• WHAT TO DO
Return verbatim all lines from the first one in the records to the line with "-- ## The block as a whole", both ends kept.

[Opening TASK MATERIAL section]

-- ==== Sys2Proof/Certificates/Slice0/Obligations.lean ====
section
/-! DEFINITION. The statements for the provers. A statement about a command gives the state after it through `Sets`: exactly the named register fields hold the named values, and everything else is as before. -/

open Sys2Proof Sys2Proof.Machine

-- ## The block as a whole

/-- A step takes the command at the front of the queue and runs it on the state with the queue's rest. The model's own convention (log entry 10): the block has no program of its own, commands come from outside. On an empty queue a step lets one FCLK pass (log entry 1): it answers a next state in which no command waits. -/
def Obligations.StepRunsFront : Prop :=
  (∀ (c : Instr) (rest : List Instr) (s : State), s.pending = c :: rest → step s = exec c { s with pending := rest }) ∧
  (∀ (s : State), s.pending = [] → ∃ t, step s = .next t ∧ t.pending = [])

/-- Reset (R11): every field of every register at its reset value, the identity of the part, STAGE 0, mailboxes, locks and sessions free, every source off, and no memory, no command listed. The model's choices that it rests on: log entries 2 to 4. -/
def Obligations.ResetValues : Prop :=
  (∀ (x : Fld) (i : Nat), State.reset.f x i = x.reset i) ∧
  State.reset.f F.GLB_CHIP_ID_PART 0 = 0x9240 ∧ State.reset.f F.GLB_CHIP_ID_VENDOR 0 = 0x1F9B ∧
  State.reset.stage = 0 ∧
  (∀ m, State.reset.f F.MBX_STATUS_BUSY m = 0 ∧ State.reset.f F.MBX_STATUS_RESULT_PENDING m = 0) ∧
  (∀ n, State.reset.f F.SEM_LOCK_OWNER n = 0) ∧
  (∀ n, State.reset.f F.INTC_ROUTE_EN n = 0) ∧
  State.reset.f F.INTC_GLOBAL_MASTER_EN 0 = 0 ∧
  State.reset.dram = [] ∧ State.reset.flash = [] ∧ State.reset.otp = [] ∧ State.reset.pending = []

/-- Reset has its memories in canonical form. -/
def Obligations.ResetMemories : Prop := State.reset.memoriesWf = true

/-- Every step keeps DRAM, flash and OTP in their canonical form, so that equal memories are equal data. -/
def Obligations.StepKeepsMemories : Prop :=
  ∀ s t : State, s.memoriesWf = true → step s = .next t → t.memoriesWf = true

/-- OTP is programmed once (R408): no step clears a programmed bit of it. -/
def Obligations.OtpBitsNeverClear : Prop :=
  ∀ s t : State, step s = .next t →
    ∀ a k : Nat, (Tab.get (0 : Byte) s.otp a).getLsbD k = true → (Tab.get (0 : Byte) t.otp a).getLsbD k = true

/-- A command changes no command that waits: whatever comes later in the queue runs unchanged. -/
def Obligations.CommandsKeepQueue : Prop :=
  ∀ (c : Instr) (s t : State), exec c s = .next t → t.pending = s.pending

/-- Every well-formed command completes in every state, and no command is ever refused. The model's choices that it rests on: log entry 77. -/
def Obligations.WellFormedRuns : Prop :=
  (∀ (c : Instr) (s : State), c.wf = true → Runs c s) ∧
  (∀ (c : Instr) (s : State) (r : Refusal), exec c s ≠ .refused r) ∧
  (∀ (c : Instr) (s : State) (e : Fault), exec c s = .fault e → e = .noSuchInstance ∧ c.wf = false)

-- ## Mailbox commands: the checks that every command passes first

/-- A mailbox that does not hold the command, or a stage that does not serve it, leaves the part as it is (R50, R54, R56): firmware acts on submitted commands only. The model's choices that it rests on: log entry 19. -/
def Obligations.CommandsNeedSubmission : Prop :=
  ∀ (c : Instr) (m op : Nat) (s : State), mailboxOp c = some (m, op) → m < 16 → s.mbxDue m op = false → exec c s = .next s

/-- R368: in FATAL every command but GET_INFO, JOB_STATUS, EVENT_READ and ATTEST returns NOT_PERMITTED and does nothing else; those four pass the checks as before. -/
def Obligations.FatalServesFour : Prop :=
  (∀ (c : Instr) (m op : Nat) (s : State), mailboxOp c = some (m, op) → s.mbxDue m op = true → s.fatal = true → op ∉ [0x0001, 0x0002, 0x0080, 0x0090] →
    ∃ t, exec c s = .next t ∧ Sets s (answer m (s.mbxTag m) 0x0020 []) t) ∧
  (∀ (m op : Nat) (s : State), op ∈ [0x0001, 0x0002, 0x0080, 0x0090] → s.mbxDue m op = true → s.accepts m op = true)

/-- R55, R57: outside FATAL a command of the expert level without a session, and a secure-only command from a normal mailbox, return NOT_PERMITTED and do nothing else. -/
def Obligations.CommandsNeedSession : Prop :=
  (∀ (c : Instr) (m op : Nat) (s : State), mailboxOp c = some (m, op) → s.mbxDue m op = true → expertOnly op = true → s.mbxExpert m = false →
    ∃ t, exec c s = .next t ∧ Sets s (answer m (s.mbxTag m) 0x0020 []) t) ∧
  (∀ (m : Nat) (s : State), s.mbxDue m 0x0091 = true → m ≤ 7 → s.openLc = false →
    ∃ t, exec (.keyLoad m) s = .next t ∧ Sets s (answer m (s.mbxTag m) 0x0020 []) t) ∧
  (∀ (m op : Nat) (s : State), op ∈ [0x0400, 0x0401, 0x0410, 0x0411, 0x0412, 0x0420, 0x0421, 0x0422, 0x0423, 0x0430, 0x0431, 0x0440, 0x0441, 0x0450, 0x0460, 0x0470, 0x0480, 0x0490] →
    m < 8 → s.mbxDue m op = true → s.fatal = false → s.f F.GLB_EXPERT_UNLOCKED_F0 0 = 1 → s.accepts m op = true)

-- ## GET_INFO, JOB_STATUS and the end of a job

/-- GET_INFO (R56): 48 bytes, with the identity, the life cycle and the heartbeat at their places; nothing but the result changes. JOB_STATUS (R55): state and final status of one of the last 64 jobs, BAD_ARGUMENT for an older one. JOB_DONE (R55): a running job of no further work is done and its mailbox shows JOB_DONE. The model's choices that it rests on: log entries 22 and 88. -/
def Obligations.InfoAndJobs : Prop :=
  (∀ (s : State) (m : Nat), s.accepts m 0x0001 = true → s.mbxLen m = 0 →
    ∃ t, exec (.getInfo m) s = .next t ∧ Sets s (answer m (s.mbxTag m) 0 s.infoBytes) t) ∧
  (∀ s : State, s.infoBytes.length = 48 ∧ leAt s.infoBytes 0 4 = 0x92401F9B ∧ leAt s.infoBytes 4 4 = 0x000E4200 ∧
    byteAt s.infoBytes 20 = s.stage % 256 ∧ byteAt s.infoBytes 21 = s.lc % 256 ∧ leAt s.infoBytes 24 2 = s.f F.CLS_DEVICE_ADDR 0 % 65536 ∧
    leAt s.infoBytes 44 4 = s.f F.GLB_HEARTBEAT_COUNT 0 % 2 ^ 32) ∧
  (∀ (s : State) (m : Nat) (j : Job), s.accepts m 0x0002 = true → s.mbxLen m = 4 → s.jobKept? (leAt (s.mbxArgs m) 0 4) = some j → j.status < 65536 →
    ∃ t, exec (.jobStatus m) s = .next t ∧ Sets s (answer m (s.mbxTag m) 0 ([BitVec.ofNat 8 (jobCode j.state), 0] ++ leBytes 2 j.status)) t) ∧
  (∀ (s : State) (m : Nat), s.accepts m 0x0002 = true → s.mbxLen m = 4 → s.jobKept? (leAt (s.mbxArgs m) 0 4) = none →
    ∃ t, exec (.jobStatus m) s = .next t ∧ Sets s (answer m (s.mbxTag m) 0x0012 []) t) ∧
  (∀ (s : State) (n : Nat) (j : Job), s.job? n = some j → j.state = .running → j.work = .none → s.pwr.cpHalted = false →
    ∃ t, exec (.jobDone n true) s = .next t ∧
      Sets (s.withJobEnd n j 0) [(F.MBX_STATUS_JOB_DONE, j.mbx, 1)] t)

[Closing TASK MATERIAL section]

• SOLUTION BELOW
-- ==== Sys2Proof/Certificates/Slice0/Obligations.lean ====
section
/-! DEFINITION. The statements for the provers. A statement about a command gives the state after it through `Sets`: exactly the named register fields hold the named values, and everything else is as before. -/

open Sys2Proof Sys2Proof.Machine

-- ## The block as a whole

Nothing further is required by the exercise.